Needed from the data below: every line from the one with "def initFastSteps : List" up to and including the one with "def execPicdisp (s", repeated exactly and with nothing else.
***** Task material *****
-- ==== Sys2Proof/Machine/Sequencer.lean ====
section
/-! DEFINITION. The Panel Command Sequencer: the steps and the meanings of HWRESET, INITFAST, INITPART, INIT4G, SLEEP,
DEINIT, PICDISP, PICDISP4G and PICCLEAR (spec/41_sequencer.md rules R80 to R93). -/

namespace Sys2Proof.Machine

/-- The reset toggle: acquire if needed, `RST` low, settle, `RST` high, settle (R83). -/
def resetToggle : List Micro := [.acquire, .setReset false, .settle, .setReset true, .settle]

/-- `hardware_reset()` (R83). -/
def hwresetSteps : List Micro := resetToggle ++ [.finish .hardwareReset]

/-- HWRESET (R83). -/
def execHwreset (s : State) : Outcome := hostOperation .hwreset hwresetSteps s

/-- What the two 1-bit inits share: power on, the busy poll, the two tuning commands (R84, R85). -/
def tuneSteps (q : Sequence) (k : TuneKind) (o : SeqOp) : List Micro :=
  [.pause q 0] ++ paced q 1 [wPowerOn] ++ awaitNotBusy ++ [.pause q 2] ++ paced q 3 [wTuneE0 k, wTuneE5 k] ++ [.finish o]

/-- `init_fast()` (R84). -/
def initFastSteps : List Micro := [.acquire] ++ tuneSteps .initFast .fast .initFast

/-- INITFAST (R84). -/
def execInitfast (s : State) : Outcome := hostOperation .initfast initFastSteps s

/-- `init_partial()` (R85). -/
def initPartialSteps : List Micro := [.need partialLegal] ++ tuneSteps .initPartial .partialMode .initPartial

/-- INITPART (R85). -/
def execInitpart (s : State) : Outcome := hostOperation .initpart initPartialSteps s

/-- The nine configuration commands of `init_4gray()`, in its order (R86, D28). -/
def configurationSteps : List (List Micro) :=
  [wPanelSetting, wPowerSetting, wBoosterSoftStart, wPll, wCdi, wTcon, wResolution, wResolutionExtra, wVcomDc]

/-- `lut_write()`: five sub-writes and the sixth (R87). Its delays are those of `init_4gray()` from place 10 on. -/
def lutWriteSteps : List Micro :=
  paced .init4gray 10 [wLutVcom, wLutWw, wLutR, wLutW, wLutB, [.lut6Command, .lut6Payload]]

/-- `init_4gray()` (R86). -/
def init4graySteps : List Micro :=
  resetToggle ++ [.pause .init4gray 0] ++ paced .init4gray 1 configurationSteps ++ call .lutWrite lutWriteSteps ++
    paced .init4gray 16 [wPowerOn] ++ awaitNotBusy ++ [.pause .init4gray 17, .finish .init4gray]

/-- INIT4G (R86). -/
def execInit4g (s : State) : Outcome := hostOperation .init4g init4graySteps s

/-- `sleep()` (R88). -/
def sleepSteps : List Micro := [.need anyPowered] ++ wPowerOff ++ awaitNotBusy ++ wDeepSleep ++ [.finish .sleep]

/-- SLEEP (R88). -/
def execSleep (s : State) : Outcome := hostOperation .sleep sleepSteps s

/-- `deinit()` (R89). -/
def deinitSteps : List Micro := [.release, .finish .deinit]

/-- DEINIT (R89). -/
def execDeinit (s : State) : Outcome := hostOperation .deinit deinitSteps s

/-- A transfer: the two data commands, then the refresh and its poll (R90, R91). -/
def transferSteps (q : Sequence) (legal : List PanelState) (k : TransferKind) : List Micro :=
  [.need legal, .pause q 0] ++ paced q 1 [wOldData k, wNewData k, wDisplayRefresh] ++ awaitNotBusy ++ [.pause q 4]

/-- `pic_display(old, new)`: the retained old plane, then `PLANE1`, then the refresh (R90). -/
def picDisplaySteps : List Micro := transferSteps .picDisplay oneBitPowered .pair

/-- PICDISP (R90). -/
def execPicdisp (s : State) : Outcome := hostOperation .picdisp picDisplaySteps s

/-- `pic_display_4g(plane2)`: the two halves of `SPLIT4(PLANE2)`, then the refresh (R91). -/
def picDisplay4gSteps : List Micro := transferSteps .picDisplay4g grayLegal .gray

/-- PICDISP4G (R91). -/
def execPicdisp4g (s : State) : Outcome := hostOperation .picdisp4g picDisplay4gSteps s

/-- `pic_display_clear()`: a `pic_display` of two white planes (R92). -/
def picClearSteps : List Micro := call (.word .picdisp) (transferSteps .picDisplay oneBitPowered .white)

/-- PICCLEAR (R92). -/
def execPicclear (s : State) : Outcome := hostOperation .picclear picClearSteps s

end Sys2Proof.Machine
end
*****
→ Task solution
def initFastSteps : List Micro := [.acquire] ++ tuneSteps .initFast .fast .initFast

/-- INITFAST (R84). -/
def execInitfast (s : State) : Outcome := hostOperation .initfast initFastSteps s

/-- `init_partial()` (R85). -/
def initPartialSteps : List Micro := [.need partialLegal] ++ tuneSteps .initPartial .partialMode .initPartial

/-- INITPART (R85). -/
def execInitpart (s : State) : Outcome := hostOperation .initpart initPartialSteps s

/-- The nine configuration commands of `init_4gray()`, in its order (R86, D28). -/
def configurationSteps : List (List Micro) :=
  [wPanelSetting, wPowerSetting, wBoosterSoftStart, wPll, wCdi, wTcon, wResolution, wResolutionExtra, wVcomDc]

/-- `lut_write()`: five sub-writes and the sixth (R87). Its delays are those of `init_4gray()` from place 10 on. -/
def lutWriteSteps : List Micro :=
  paced .init4gray 10 [wLutVcom, wLutWw, wLutR, wLutW, wLutB, [.lut6Command, .lut6Payload]]

/-- `init_4gray()` (R86). -/
def init4graySteps : List Micro :=
  resetToggle ++ [.pause .init4gray 0] ++ paced .init4gray 1 configurationSteps ++ call .lutWrite lutWriteSteps ++
    paced .init4gray 16 [wPowerOn] ++ awaitNotBusy ++ [.pause .init4gray 17, .finish .init4gray]

/-- INIT4G (R86). -/
def execInit4g (s : State) : Outcome := hostOperation .init4g init4graySteps s

/-- `sleep()` (R88). -/
def sleepSteps : List Micro := [.need anyPowered] ++ wPowerOff ++ awaitNotBusy ++ wDeepSleep ++ [.finish .sleep]

/-- SLEEP (R88). -/
def execSleep (s : State) : Outcome := hostOperation .sleep sleepSteps s

/-- `deinit()` (R89). -/
def deinitSteps : List Micro := [.release, .finish .deinit]

/-- DEINIT (R89). -/
def execDeinit (s : State) : Outcome := hostOperation .deinit deinitSteps s

/-- A transfer: the two data commands, then the refresh and its poll (R90, R91). -/
def transferSteps (q : Sequence) (legal : List PanelState) (k : TransferKind) : List Micro :=
  [.need legal, .pause q 0] ++ paced q 1 [wOldData k, wNewData k, wDisplayRefresh] ++ awaitNotBusy ++ [.pause q 4]

/-- `pic_display(old, new)`: the retained old plane, then `PLANE1`, then the refresh (R90). -/
def picDisplaySteps : List Micro := transferSteps .picDisplay oneBitPowered .pair

/-- PICDISP (R90). -/
def execPicdisp (s : State) : Outcome := hostOperation .picdisp picDisplaySteps s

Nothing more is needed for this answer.